Je nach Anwendung unterscheiden sich Blister deutlich: Ein pharmazeutischer Durchdrückblister mit Aluminium-Deckelfolie muss andere Normen erfüllen als ein Klappblister für ein Werkzeug im Baumarktregal. Der folgende Beitrag ordnet Aufbau, Herstellung, Materialien, Typen und die einschlägigen Normen zur Kindersicherung ein.
Definition und Aufbau der Blisterverpackung
Eine Blisterverpackung besteht im Kern aus zwei Teilen: der tiefgezogenen Formfolie (auch Blisterhaube genannt), die die Produktkontur abbildet, und einer Unterlage aus Karton oder Flachfolie, die die Kavität verschließt. Für die Formfolie werden in der Praxis vor allem PETG, A-PET und – zunehmend seltener – PVC eingesetzt, mit Foliendicken zwischen 0,15 und 0,6 Millimetern. Die Blisterkarten bestehen aus Karton mit einer Grammatur von 300 bis 700 g/m², der auf der Innenseite mit einem Siegellack (rund 2,5 bis 3 g/m²) beschichtet ist, damit sich Kunststoff und Karton dauerhaft verbinden lassen. Im englischsprachigen Raum wird der Begriff als „blister packaging“ geführt, wie ihn etwa das Verpackungsglossar von Videojet beschreibt.
Herstellung im Tiefziehverfahren
Blisterhauben entstehen im Thermoform- beziehungsweise Tiefziehverfahren: Die Kunststofffolie wird in einem Spannrahmen mittels Infrarot- oder Quarzstrahlern auf die materialabhängige Umformtemperatur erhitzt, anschließend durch Vakuum oder Druckluft in die Kavität des Formwerkzeugs gezogen und dort am kühleren Werkzeug abgekühlt. Nach der Entformung wird der Rohling konturgestanzt. Für die Verbindung von Formteil und Kartonrückseite wird die Baugruppe heißgesiegelt, üblich sind Siegeltemperaturen zwischen 60 und 140 °C bei Anpressdrücken von 1 bis 2 N/mm². Bei pharmazeutischen Kaltform-Blistern entfällt die Wärmeumformung: Hier wird ein Aluminium-Laminat mit Prägestempeln kalt in die gewünschte Kavitätenform gepresst.

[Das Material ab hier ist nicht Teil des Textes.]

/-- A write of a wrong size or alignment is discarded (R8). -/
theorem exec_registerWrite_malformed {off size : Nat} (v : BitVec 64) (h : (size ≠ 4 ∧ size ≠ 8) ∨ off % size ≠ 0) :
    exec (.registerWrite 0 off size v) s = .next s := by
  show execRegisterWrite 0 off size v s = _
  have hbad : (!(decide (size = 4) || decide (size = 8)) || decide (off % size ≠ 0)) = true := by
    rcases h with ⟨h4, h8⟩ | h <;> simp [*]
  unfold execRegisterWrite
  rw [if_pos hbad]

/-- A write of 4 or 8 aligned bytes below 2^26 is one to BAR0, which its block answers or not (R319, R505). -/
theorem exec_registerWrite_bar0 {off size : Nat} (v : BitVec 64) (hs : size = 4 ∨ size = 8) (ha : off % size = 0)
    (ho : off < 2 ^ 26) : exec (.registerWrite 0 off size v) s =
      .next (if s.blockOpen 0 (off / 2 ^ 16) then s.writeBar0 off size v.toNat else s) := by
  show execRegisterWrite 0 off size v s = _
  have hgood : ¬ (!(decide (size = 4) || decide (size = 8)) || decide (off % size ≠ 0)) = true := by
    rcases hs with h | h <;> simp [h] <;> simpa [h] using ha
  unfold execRegisterWrite
  rw [if_neg hgood, if_pos ho]

/-- A write to a word of a page of BAR4, which stands at 2^26 + 2^16 i (R354, R506). -/
theorem exec_registerWrite_page {i o : Nat} (v : BitVec 64) (hi : o < 2 ^ 16) (ha : o % 4 = 0) (hp : s.pageOpen i o = true) :
    exec (.registerWrite 0 (2 ^ 26 + 2 ^ 16 * i + o) 4 v) s = .next (s.writePage i o (v.toNat % 2 ^ 32)) := by
  show execRegisterWrite 0 (2 ^ 26 + 2 ^ 16 * i + o) 4 v s = _
  have hal : (2 ^ 26 + 2 ^ 16 * i + o) % 4 = 0 := by omega
  have hbar : ¬ 2 ^ 26 + 2 ^ 16 * i + o < 2 ^ 26 := by omega
  have hpage : (2 ^ 26 + 2 ^ 16 * i + o - 2 ^ 26) / 2 ^ 16 = i := by omega
  have hword : (2 ^ 26 + 2 ^ 16 * i + o) % 2 ^ 16 = o := by omega
  unfold execRegisterWrite
  rw [if_neg (by rw [hal]; decide), if_neg hbar]
  simp only [hpage, hword, hp, Bool.not_true, Bool.false_eq_true, if_false, if_true]

/-! ## Words of BAR0 -/

/-- A word that is no half of a 64-bit register is written alone (R505). -/
theorem writeBar0_word {off : Nat} (v : Nat) (hw : s.wide off = none) (hh : off % 8 = 4 → s.wide (off - 4) = none) :
    s.writeBar0 off 4 v = s.writeWord off (v % 2 ^ 32) := by
  have hhigh : (if off % 8 = 4 then s.wide (off - 4) else none) = none := by
    split
    · exact hh ‹_›
    · rfl
  simp only [State.writeBar0, if_true, State.writeHalf, hw, hhigh]

/-- A 64-bit register written whole, CAD.SWBEAT excepted (R505). -/
theorem writeBar0_wide {off r : Nat} (v : Nat) (hw : s.wide off = some r) (hb : off ≠ 0x030028) :
    s.writeBar0 off 8 v = s.writeWide off v := by
  simp [State.writeBar0, hw, hb]

/-- The low half of a 64-bit register written. -/
theorem writeBar0_low {off r : Nat} (v : Nat) (hw : s.wide off = some r) :
    s.writeBar0 off 4 v = s.writeWide off (setFld r 0 32 (v % 2 ^ 32)) := by
  simp only [State.writeBar0, if_true, State.writeHalf, hw]

/-- The high half of a 64-bit register outside FOEHN written. -/
theorem writeBar0_high {off r : Nat} (v : Nat) (hw : s.wide (off + 4) = none) (hl : s.wide off = some r) (ha : (off + 4) % 8 = 4)
    (hb : (off + 4) / 2 ^ 16 ≠ 0x04) : s.writeBar0 (off + 4) 4 v = s.writeWide off (setFld r 32 32 (v % 2 ^ 32)) := by
  simp only [State.writeBar0, if_true, State.writeHalf, hw, ha, hb, if_false, Nat.add_sub_cancel, hl]

theorem writeWord_id {off : Nat} (v : Nat) (ho : off < 2 ^ 16) : s.writeWord off v = s := by
  have hblk : off / 2 ^ 16 = 0 := Nat.div_eq_of_lt ho
  unfold State.writeWord; rw [hblk]; rfl

theorem writeWide_id {off : Nat} (v : Nat) (ho : off < 2 ^ 16) : s.writeWide off v = s := by
  have hblk : off / 2 ^ 16 = 0 := Nat.div_eq_of_lt ho
  unfold State.writeWide; rw [hblk]; rfl

/-- The ID block takes no write (R407). -/
theorem writeBar0_id {off size : Nat} (v : Nat) (ha : off % size = 0) (hs : size = 4 ∨ size = 8) (ho : off < 2 ^ 16) :
    s.writeBar0 off size v = s := by
  have hblk : off / 2 ^ 16 ≠ 0x04 := by omega
  rcases hs with rfl | rfl
  · simp only [State.writeBar0, if_true, State.writeHalf]
    split
    · exact writeWide_id _ ho
    · rw [if_neg hblk]; exact writeWide_id _ (by omega)
    · exact writeWord_id _ ho
  · have hbeat : off ≠ 0x030028 := by omega
    simp only [State.writeBar0, hbeat, if_false]
    split
    · exact absurd ‹_› (by omega)
    · split
      · exact writeWide_id _ ho
      · rw [writeWord_id _ ho, writeWord_id _ (by omega)]

/-- AEL.ROUTE[m] (R383). -/
theorem writeBar0_route {m : Nat} (v : Nat) (hm : m < 4096) : s.writeBar0 (0xD4000 + 4 * m) 4 v =
    { s with ael := { s.ael with route := NMap.put 0 s.ael.route m (BitVec.ofNat 24 (v % 2 ^ 32)) } } := by
  have hblk : (0xD4000 + 4 * m) / 2 ^ 16 = 0x0D := by omega
  have hoff : (0xD4000 + 4 * m) % 2 ^ 16 = 0x4000 + 4 * m := by omega
  have hnot : ∀ o, 0xD3000 ≤ o → o < 0xD8000 → s.wide o = none := fun o h1 h2 => by
    have hb : o / 2 ^ 16 = 0x0D := by omega
    have ho : o % 2 ^ 16 < 0x9000 := by omega
    simp only [State.wide, hb, State.reg64, arrayAt_below _ _ ho]
  have hroute : arrayAt (0x4000 + 4 * m) 0x4000 4 4096 = some (m, 0) := arrayAt_member hm (by omega)
  have hlink : arrayAt (0x4000 + 4 * m) 0x100 0x10 24 = none := arrayAt_above (by omega)
  rw [writeBar0_word v (hnot _ (by omega) (by omega)) (fun _ => hnot _ (by omega) (by omega))]
  simp only [State.writeWord, hblk, hoff]
  unfold State.writeAel
  split
  · omega
  · omega
  · rw [hlink, hroute]

/-- LLC.QUOTA[n] (R256). -/
theorem writeBar0_quota {n : Nat} (v : Nat) (hn : n < 256) : s.writeBar0 (0xB0400 + 4 * n) 4 v =
    { s with llc := { s.llc with quota := NMap.put 8 s.llc.quota n (quotaOf (v % 2 ^ 32)) } } := by
  have hblk : (0xB0400 + 4 * n) / 2 ^ 16 = 0x0B := by omega
  have hoff : (0xB0400 + 4 * n) % 2 ^ 16 = 0x400 + 4 * n := by omega
  have hnot : ∀ o, 0xB0000 ≤ o → o < 0xB1000 → s.wide o = none := fun o h1 h2 => by
    have hb : o / 2 ^ 16 = 0x0B := by omega
    have ho : o % 2 ^ 16 < 0x1000 := by omega
    simp only [State.wide, hb, State.reg64, arrayAt_below _ _ ho]
  have hquota : arrayAt (0x400 + 4 * n) 0x400 4 256 = some (n, 0) := arrayAt_member hn (by omega)
  have hthrash : arrayAt (0x400 + 4 * n) 0x40 4 7 = none := arrayAt_above (by omega)
  rw [writeBar0_word v (hnot _ (by omega) (by omega)) (fun _ => hnot _ (by omega) (by omega))]
  simp only [State.writeWord, hblk, hoff]
  unfold State.writeLlc
  split
  · omega
  · omega
  · rw [hthrash, hquota]

/-- PERS.SUST: in range it is taken, and the measurement of the persistent settings with it (R508, R509). -/
theorem writeBar0_sust (v : Nat) : s.writeBar0 0xA0000 4 v =
    if sustIn (v % 2 ^ 12) s.pers.peak.toNat then { s with pers := { s.pers with sust := BitVec.ofNat 12 v } }.measurePers else s := by
  have hv : v % 2 ^ 32 % 2 ^ 12 = v % 2 ^ 12 := by omega
  have hbv : BitVec.ofNat 12 (v % 2 ^ 32) = BitVec.ofNat 12 v := by apply BitVec.eq_of_toNat_eq; simp
  rw [writeBar0_word v rfl (fun h => absurd h (by decide))]
  show (if sustIn (v % 2 ^ 32 % 2 ^ 12) s.pers.peak.toNat then _ else s) = _
  rw [hv, hbv]

theorem measurePers_pers (s : State) : s.measurePers.pers = s.pers := rfl
theorem measurePers_foehn (s : State) : s.measurePers.foehn = s.foehn := rfl

theorem wide_losspol : s.wide 0x30010 = some s.cad.losspol.toNat := rfl

theorem writeWide_losspol (v : Nat) : s.writeWide 0x30010 v = { s with cad := { s.cad with losspol := BitVec.ofNat 64 v } } := rfl

/-- HOST.RING SQBASE (R323): taken while the ring is disabled and empty. -/
theorem writeBar0_sqbase {i : Nat} (v : Nat) (hi : i < 64) : s.writeBar0 (0x11000 + 0x40 * i) 8 v =
    if (s.inst i).ring.en || (s.inst i).entries ≠ [] then s
    else s.updInst i (fun x => { x with ring := { x.ring with sqbase := BitVec.ofNat 64 (v / 4096 * 4096) } }) := by
  have hblk : (0x11000 + 0x40 * i) / 2 ^ 16 = 0x01 := by omega
  have hoff : (0x11000 + 0x40 * i) % 2 ^ 16 = 0x1000 + 0x40 * i := by omega
  have hring : arrayAt (0x1000 + 0x40 * i) 0x1000 0x40 64 = some (i, 0) := arrayAt_member hi (by omega)
  have hwide : s.wide (0x11000 + 0x40 * i) = some (s.inst i).ring.sqbase.toNat := by
    simp only [State.wide, State.reg64, hblk, hoff, hring]
  rw [writeBar0_wide v hwide (by omega)]
  simp only [State.writeWide, hblk, hoff, hring]

/-- A word of a mailbox's command area (R354; DESIGN CHOICE, log 110). -/
theorem writePage_command {i o : Nat} (v : Nat) (ho : o < 0xFFC) : s.writePage i o v =
    s.updInst i (fun x => { x with mb := { x.mb with cmd := NMap.putBytes 0 x.mb.cmd o (leBytes 4 v) } }) := by
  simp only [State.writePage, ho, if_true]

/-- PERS.CTRL sets the defaults, but for GALEPOL where it is read-only and for the two counts (R508). -/
theorem exec_persDefaults {w : BitVec 32} (hr : s.regOpen 0 = true) (hw : w.getLsbD 0 = true) :
    exec (.persDefaults 0 w) s = .next s.persDefaults := by
  show execPersDefaults 0 w s = _
  simp only [execPersDefaults, hr, hw, Bool.and_self, if_true]

/-! ## Configuration space and the sideband -/

/-- A bit that has been set to a value has it. -/
theorem setFld_bit (w i : Nat) (b : Bool) : (setFld w i 1 (b2n b)).testBit i = b := by
  have hb : b2n b % 2 ^ 1 = b2n b := by cases b <;> rfl
  have hw : 2 ^ i * (w / 2 ^ i) + w % 2 ^ i = w := Nat.div_add_mod w (2 ^ i)
  have hle : w / 2 ^ i % 2 ≤ w / 2 ^ i := Nat.mod_le _ _
  have hset : setFld w i 1 (b2n b) = 2 ^ i * (w / 2 ^ i - w / 2 ^ i % 2 + b2n b) + w % 2 ^ i := by
    rw [setFld, fld, Nat.shiftRight_eq_div_pow, hb, pow_one, Nat.mul_add, Nat.mul_sub, Nat.mul_comm _ (2 ^ i), Nat.mul_comm _ (2 ^ i)]
    have := Nat.mul_le_mul_left (2 ^ i) hle
    omega
  rw [hset, Nat.testBit_eq_decide_div_mod_eq, Nat.mul_add_div (Nat.two_pow_pos i), Nat.div_eq_of_lt (Nat.mod_lt _ (Nat.two_pow_pos i))]
  cases b <;> simp [b2n] <;> omega

theorem exec_configurationRequest_write {w : BitVec 32} {off : Nat} (ho : s.earlyOpen 0 = true) (ha : off % 4 = 0)
    (hl : off < 4096) : exec (.configurationRequest off true w) s = .next (s.writeConfig off w.toNat) := by
  show execConfigurationRequest off true w s = _
  simp [execConfigurationRequest, ho, ha, Nat.not_le.2 hl]

/-- A configuration read answers a free value in which the fields that the manual fixes are set (R321). -/
theorem exec_configurationRequest_read {w : BitVec 32} {off : Nat} (ho : s.earlyOpen 0 = true) (ha : off % 4 = 0)
    (hl : off < 4096) : exec (.configurationRequest off false w) s = .next (s.draw.2.send (.readCompletion (leBytes 4
      ((s.configFields off).foldl (fun r e => setFld r e.1 e.2.1 e.2.2) (s.draw.1.toNat % 2 ^ 32))) false)) := by
  show execConfigurationRequest off false w s = _
  simp [execConfigurationRequest, ho, ha, Nat.not_le.2 hl]
  rfl

/-- STATUS of the sideband (R500). -/
theorem exec_vdmStatus (hb : s.bootOpen 0 = true) : exec .vdmStatus s = .next (s.sendSideband 0x7F 1
    (leBytes 4 s.hostStat ++ leBytes 4 s.bootStat ++ leBytes 4 s.stageReg ++ leBytes 4 s.errStat)) := by
  show execVdmStatus s = _
  simp [execVdmStatus, State.vdm, hb]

Für individuelle Blister- und Tiefziehteile arbeiten Markenhersteller meist mit spezialisierten Konfektionären zusammen, etwa mit Anbietern wie der Bittner GmbH, die kundenspezifische Werkzeuge und Formfolien auf die jeweilige Produktkontur abstimmen.
Blistertypen im Überblick
In der Praxis haben sich mehrere Bauformen etabliert, die sich in Öffnungsmechanik, Materialkombination und Einsatzzweck unterscheiden:
| Typ | Aufbau | Typische Anwendung |
|---|---|---|
| Standard-Blister | Kunststoff-Formteil, heißgesiegelt auf Kartonrückseite | Konsumgüter, Werkzeuge, Spielwaren |
| Vollkunststoff-Blister | Zwei Kunststoffteile miteinander verschweißt, ohne Karton | Elektronik, Kosmetik, hochwertige Kleinteile |
| Schiebeblister | Formteil mit beidseitigem Umbug statt fester Siegelung | Zerstörungsfrei zu öffnende und wieder zu schließende Displaypackungen |
| Durchdrückblister (PTP) | Formteil aus PVC/PET/PP mit Aluminium-Deckelfolie, die beim Eindrücken gezielt reißt | Arzneimittel, kindergesichert nach DIN EN ISO 14375 |
| Kaltform-Alu-Blister | Laminat aus orientiertem Polyamid, Aluminium und Polymerschicht, kalt verpresst | Feuchtigkeits- und lichtempfindliche Wirkstoffe |
Nicht dazu gehört im engeren Sinn die Skinverpackung: Anders als beim Blister wird hier keine Kavität vorgeformt. Die Folie wird unter Vakuum direkt „hautnah“ über das auf einer Trägerkarte liegende Produkt gezogen. Das Verfahren kommt mit weniger Material aus, bildet aber unregelmäßige Konturen exakter ab als eine vorgeformte Blisterhaube.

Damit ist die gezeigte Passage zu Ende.